WHAT YOU WILL DO:
Look through the data below for the line with "exec .journalSlotCheckRead s = .next t ∧" and the line with "s.recovery.phase = .load →", then output those two and all lines in between, exactly as written.

EXERCISE INPUT:
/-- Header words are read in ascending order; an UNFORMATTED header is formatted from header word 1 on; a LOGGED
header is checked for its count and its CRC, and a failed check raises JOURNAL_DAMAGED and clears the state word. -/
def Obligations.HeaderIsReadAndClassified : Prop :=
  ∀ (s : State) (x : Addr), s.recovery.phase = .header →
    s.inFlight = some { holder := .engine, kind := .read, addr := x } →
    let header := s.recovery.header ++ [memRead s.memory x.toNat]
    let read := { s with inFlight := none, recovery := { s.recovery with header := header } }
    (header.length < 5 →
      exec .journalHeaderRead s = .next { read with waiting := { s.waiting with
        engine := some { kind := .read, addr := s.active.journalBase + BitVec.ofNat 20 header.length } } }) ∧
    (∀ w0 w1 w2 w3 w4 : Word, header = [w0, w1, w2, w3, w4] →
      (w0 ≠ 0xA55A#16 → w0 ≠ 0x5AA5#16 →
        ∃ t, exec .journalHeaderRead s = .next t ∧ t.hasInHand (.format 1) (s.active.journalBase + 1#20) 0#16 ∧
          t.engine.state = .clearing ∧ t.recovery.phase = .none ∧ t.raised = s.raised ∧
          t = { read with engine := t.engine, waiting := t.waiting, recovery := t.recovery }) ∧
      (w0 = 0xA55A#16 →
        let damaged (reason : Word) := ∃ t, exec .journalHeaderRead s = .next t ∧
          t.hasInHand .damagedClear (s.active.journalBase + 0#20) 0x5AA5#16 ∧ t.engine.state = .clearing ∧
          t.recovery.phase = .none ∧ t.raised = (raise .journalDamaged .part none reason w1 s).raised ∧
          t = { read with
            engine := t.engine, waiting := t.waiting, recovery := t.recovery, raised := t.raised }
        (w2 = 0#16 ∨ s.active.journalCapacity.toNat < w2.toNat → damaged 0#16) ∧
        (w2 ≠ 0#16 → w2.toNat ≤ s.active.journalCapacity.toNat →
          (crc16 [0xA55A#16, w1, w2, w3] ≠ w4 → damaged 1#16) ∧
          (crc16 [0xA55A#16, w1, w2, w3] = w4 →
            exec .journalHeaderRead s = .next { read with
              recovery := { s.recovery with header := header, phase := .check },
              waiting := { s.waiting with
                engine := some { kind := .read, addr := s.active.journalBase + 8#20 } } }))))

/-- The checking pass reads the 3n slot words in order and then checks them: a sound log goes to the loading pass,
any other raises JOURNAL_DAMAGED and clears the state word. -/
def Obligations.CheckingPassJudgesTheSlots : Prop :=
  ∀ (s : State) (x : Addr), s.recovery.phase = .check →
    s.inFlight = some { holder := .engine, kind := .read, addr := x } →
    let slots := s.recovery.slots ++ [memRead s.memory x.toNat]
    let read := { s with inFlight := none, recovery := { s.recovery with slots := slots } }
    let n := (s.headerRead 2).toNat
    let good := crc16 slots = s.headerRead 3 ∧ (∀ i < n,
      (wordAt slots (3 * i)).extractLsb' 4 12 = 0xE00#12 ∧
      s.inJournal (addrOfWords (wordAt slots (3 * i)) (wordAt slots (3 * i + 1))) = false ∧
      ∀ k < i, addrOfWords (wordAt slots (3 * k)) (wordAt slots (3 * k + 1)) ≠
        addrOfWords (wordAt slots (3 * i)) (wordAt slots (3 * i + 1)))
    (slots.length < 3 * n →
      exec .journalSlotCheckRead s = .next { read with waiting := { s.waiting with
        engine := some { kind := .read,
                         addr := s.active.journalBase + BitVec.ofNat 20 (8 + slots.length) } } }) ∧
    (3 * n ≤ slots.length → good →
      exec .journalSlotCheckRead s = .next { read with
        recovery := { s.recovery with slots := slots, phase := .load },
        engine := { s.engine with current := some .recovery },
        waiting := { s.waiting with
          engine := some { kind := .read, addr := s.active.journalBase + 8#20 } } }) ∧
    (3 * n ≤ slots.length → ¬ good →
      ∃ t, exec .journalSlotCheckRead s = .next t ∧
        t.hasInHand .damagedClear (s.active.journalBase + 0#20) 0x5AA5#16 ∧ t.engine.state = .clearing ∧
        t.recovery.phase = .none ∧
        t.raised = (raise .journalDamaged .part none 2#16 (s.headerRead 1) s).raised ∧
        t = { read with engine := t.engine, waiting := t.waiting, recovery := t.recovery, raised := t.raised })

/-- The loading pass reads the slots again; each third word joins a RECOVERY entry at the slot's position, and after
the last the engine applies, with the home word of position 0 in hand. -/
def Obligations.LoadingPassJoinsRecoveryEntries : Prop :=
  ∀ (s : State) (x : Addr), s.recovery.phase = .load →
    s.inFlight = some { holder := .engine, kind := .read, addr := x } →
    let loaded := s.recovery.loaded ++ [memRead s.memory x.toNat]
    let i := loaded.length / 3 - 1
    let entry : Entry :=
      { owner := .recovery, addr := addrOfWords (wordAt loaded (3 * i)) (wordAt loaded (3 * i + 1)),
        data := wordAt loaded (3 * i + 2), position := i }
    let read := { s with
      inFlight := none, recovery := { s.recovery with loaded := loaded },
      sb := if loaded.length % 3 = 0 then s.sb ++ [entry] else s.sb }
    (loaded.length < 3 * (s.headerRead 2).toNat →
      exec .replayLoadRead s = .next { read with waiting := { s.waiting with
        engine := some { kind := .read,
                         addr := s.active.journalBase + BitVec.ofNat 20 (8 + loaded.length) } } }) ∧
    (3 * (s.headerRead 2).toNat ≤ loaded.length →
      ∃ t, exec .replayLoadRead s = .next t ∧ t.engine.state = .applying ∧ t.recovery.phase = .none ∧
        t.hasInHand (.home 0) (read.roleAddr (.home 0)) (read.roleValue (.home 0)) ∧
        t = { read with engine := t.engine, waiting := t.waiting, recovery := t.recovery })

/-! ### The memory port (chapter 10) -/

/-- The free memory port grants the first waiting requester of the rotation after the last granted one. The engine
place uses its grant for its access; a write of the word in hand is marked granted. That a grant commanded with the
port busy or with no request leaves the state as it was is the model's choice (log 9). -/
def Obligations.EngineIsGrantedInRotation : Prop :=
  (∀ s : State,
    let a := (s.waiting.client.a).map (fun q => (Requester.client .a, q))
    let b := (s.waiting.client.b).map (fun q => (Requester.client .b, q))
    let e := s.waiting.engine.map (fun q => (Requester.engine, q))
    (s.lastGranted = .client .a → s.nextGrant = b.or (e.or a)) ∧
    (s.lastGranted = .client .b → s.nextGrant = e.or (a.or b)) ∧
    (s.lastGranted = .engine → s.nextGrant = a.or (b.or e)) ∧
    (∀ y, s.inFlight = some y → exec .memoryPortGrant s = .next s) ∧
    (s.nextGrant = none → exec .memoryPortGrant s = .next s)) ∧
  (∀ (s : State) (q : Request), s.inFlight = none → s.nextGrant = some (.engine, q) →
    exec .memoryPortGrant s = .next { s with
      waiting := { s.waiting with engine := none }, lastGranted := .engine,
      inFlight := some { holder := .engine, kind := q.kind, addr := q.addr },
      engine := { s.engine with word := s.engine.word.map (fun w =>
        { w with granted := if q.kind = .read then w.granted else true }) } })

RESULT OF THIS TASK:
      ∃ t, exec .journalSlotCheckRead s = .next t ∧
        t.hasInHand .damagedClear (s.active.journalBase + 0#20) 0x5AA5#16 ∧ t.engine.state = .clearing ∧
        t.recovery.phase = .none ∧
        t.raised = (raise .journalDamaged .part none 2#16 (s.headerRead 1) s).raised ∧
        t = { read with engine := t.engine, waiting := t.waiting, recovery := t.recovery, raised := t.raised })

/-- The loading pass reads the slots again; each third word joins a RECOVERY entry at the slot's position, and after
the last the engine applies, with the home word of position 0 in hand. -/
def Obligations.LoadingPassJoinsRecoveryEntries : Prop :=
  ∀ (s : State) (x : Addr), s.recovery.phase = .load →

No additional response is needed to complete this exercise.